* [What is needed]:
Copy out each line of the listing below in which the string "left" occurs.

=-=-=-=-=

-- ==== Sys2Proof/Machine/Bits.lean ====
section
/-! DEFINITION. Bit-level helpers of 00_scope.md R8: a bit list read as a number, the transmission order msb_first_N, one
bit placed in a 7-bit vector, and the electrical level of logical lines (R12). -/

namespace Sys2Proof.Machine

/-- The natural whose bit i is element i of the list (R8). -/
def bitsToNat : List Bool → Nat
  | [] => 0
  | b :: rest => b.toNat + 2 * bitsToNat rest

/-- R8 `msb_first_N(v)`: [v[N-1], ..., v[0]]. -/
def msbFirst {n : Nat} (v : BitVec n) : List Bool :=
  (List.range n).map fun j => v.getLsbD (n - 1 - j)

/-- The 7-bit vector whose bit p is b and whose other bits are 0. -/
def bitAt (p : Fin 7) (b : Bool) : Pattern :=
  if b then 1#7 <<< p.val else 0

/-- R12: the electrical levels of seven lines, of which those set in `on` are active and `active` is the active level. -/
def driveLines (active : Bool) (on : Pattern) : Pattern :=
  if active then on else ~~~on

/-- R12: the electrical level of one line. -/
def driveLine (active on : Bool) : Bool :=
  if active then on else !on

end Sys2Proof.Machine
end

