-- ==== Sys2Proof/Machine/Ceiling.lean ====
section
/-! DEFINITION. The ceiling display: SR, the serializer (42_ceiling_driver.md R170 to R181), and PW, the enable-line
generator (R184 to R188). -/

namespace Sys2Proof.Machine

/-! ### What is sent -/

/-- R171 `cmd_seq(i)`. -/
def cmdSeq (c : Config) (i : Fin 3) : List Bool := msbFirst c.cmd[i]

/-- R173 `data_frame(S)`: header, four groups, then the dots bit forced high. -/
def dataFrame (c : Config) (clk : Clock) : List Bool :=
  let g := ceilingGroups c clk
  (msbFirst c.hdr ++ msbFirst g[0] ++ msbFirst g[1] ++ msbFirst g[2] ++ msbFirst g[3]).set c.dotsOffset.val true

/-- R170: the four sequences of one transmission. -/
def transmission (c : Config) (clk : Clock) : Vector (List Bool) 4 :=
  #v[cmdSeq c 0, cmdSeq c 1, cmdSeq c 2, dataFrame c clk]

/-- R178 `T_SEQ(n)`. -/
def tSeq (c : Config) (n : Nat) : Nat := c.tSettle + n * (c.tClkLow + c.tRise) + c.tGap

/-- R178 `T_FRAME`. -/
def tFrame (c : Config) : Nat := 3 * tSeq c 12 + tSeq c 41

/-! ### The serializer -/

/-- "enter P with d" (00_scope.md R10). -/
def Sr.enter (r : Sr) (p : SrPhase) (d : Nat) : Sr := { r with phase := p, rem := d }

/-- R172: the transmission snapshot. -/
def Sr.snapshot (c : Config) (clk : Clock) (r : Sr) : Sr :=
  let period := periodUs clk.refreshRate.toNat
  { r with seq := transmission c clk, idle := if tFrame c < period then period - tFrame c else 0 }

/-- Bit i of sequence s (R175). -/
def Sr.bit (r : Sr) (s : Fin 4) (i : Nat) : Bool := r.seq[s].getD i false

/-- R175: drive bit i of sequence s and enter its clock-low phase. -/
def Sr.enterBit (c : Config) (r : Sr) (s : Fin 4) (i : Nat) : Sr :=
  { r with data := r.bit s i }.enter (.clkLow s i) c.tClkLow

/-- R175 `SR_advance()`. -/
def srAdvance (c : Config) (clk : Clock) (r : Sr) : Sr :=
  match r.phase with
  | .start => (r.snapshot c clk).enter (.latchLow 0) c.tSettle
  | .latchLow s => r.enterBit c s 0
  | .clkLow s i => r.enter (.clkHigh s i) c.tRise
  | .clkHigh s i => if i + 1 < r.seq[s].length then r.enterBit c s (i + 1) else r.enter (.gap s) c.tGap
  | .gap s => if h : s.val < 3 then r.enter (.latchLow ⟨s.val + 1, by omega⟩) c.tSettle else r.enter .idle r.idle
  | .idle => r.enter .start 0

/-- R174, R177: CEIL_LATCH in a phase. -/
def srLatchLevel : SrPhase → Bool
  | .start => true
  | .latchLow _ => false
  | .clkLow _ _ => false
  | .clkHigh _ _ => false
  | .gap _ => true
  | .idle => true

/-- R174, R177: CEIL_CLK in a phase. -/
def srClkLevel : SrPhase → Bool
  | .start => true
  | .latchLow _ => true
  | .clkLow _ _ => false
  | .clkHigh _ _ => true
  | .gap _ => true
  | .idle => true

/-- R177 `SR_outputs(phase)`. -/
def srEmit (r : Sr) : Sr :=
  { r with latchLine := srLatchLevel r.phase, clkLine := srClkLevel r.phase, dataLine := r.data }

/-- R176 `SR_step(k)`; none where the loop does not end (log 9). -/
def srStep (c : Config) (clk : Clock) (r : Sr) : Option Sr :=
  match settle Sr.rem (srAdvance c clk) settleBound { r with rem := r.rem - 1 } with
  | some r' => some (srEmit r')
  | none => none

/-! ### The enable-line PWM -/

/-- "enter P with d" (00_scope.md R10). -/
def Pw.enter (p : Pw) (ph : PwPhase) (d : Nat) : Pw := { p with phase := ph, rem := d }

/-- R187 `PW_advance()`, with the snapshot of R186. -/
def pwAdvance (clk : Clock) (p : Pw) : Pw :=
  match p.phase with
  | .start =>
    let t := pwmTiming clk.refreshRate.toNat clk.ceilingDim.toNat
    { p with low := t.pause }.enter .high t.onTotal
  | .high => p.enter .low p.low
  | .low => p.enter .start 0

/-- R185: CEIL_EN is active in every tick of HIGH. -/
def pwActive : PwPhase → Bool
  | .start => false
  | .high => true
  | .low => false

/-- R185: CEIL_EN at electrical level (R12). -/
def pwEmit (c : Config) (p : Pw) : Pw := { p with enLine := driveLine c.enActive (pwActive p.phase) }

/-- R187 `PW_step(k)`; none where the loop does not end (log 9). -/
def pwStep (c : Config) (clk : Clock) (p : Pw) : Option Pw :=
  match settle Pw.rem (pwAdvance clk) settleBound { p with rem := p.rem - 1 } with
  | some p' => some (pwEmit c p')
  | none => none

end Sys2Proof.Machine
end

=-=-=-=-=

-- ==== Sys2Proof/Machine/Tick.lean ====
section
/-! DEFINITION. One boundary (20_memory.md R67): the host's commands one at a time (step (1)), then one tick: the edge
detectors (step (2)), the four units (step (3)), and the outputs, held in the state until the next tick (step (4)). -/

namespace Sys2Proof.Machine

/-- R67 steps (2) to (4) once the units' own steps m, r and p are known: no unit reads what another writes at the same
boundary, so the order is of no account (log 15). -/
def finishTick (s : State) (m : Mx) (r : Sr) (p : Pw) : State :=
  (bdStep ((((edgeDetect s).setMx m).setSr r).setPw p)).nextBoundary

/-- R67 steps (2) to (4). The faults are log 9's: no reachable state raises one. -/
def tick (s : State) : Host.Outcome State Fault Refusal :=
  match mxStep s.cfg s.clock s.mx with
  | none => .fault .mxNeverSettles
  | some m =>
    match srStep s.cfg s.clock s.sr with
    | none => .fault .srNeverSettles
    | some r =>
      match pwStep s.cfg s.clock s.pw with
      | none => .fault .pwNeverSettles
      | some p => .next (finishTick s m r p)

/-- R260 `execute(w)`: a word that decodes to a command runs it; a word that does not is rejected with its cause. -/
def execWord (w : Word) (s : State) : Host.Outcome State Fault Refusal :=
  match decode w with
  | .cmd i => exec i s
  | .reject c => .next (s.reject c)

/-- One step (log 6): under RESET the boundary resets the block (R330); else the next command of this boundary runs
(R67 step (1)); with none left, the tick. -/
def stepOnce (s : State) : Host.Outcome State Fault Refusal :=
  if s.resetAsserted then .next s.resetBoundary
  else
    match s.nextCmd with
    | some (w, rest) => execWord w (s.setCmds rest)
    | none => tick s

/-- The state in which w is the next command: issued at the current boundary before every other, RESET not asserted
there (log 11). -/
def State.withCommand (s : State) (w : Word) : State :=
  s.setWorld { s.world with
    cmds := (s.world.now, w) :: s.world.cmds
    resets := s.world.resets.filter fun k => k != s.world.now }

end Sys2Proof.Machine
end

=-=-=-=-=

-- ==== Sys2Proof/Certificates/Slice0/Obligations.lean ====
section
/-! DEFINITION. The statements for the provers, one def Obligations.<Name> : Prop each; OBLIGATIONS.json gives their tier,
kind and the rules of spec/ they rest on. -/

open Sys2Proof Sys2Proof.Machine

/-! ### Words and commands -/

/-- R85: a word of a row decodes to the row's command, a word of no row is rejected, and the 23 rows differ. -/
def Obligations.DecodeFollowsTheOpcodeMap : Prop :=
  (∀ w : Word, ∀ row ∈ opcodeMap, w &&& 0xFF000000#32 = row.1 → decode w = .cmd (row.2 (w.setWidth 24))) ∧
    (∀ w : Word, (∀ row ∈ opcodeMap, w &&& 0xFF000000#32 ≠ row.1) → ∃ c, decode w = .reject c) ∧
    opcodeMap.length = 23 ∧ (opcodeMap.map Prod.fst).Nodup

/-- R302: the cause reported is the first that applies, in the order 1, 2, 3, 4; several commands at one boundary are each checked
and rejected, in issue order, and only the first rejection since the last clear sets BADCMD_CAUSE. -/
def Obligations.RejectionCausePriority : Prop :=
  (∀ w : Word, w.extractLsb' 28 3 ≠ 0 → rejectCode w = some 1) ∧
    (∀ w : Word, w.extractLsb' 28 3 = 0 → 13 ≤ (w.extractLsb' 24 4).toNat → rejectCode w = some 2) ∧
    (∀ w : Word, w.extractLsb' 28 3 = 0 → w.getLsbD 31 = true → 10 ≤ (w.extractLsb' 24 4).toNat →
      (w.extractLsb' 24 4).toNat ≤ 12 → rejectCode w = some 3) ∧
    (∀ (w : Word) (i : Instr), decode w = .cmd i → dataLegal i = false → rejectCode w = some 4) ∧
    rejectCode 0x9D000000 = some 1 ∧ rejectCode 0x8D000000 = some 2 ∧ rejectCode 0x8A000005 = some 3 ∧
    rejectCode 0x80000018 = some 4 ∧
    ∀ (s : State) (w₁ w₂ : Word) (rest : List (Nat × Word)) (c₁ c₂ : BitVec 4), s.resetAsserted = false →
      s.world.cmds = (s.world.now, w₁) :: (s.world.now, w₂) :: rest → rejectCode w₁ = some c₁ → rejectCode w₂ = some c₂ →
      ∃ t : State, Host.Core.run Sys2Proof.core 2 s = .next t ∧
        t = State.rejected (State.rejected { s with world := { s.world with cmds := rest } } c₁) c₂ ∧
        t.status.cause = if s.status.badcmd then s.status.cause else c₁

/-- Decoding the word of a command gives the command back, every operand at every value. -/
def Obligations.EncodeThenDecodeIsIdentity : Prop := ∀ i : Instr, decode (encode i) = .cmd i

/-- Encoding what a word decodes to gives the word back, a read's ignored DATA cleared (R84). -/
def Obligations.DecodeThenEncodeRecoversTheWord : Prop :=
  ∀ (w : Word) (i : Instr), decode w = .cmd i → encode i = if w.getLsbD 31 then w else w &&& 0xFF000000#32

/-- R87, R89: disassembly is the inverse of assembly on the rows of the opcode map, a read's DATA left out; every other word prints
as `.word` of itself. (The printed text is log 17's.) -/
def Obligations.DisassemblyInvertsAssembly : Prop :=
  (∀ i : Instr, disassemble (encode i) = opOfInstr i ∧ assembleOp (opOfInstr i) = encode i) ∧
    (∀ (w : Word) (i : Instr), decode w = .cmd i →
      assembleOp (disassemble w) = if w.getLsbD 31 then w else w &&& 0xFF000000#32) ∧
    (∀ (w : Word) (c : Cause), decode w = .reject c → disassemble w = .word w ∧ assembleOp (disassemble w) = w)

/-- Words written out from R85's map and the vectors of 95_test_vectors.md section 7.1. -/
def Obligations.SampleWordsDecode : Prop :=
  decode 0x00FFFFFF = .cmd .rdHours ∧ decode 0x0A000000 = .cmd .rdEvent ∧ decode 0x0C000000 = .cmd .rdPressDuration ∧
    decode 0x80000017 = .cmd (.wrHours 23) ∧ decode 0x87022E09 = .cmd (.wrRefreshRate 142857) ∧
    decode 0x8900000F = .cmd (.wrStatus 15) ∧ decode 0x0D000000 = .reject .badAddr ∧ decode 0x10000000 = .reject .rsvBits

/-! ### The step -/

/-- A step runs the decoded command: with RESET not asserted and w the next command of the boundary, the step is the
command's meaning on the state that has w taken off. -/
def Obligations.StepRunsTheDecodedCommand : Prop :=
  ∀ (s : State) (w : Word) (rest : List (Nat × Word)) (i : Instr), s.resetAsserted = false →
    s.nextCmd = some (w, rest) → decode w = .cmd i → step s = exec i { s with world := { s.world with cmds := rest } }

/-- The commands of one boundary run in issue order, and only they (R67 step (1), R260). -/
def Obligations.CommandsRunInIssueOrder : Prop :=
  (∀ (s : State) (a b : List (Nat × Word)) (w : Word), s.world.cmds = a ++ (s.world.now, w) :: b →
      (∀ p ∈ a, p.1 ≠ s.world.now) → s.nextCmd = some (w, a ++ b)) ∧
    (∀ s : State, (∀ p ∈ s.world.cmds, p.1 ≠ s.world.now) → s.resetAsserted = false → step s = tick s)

=-=-=-=-=

* [Finished exercise]:
(R67 step (1)); with none left, the tick. -/
/-- R87, R89: disassembly is the inverse of assembly on the rows of the opcode map, a read's DATA left out; every other word prints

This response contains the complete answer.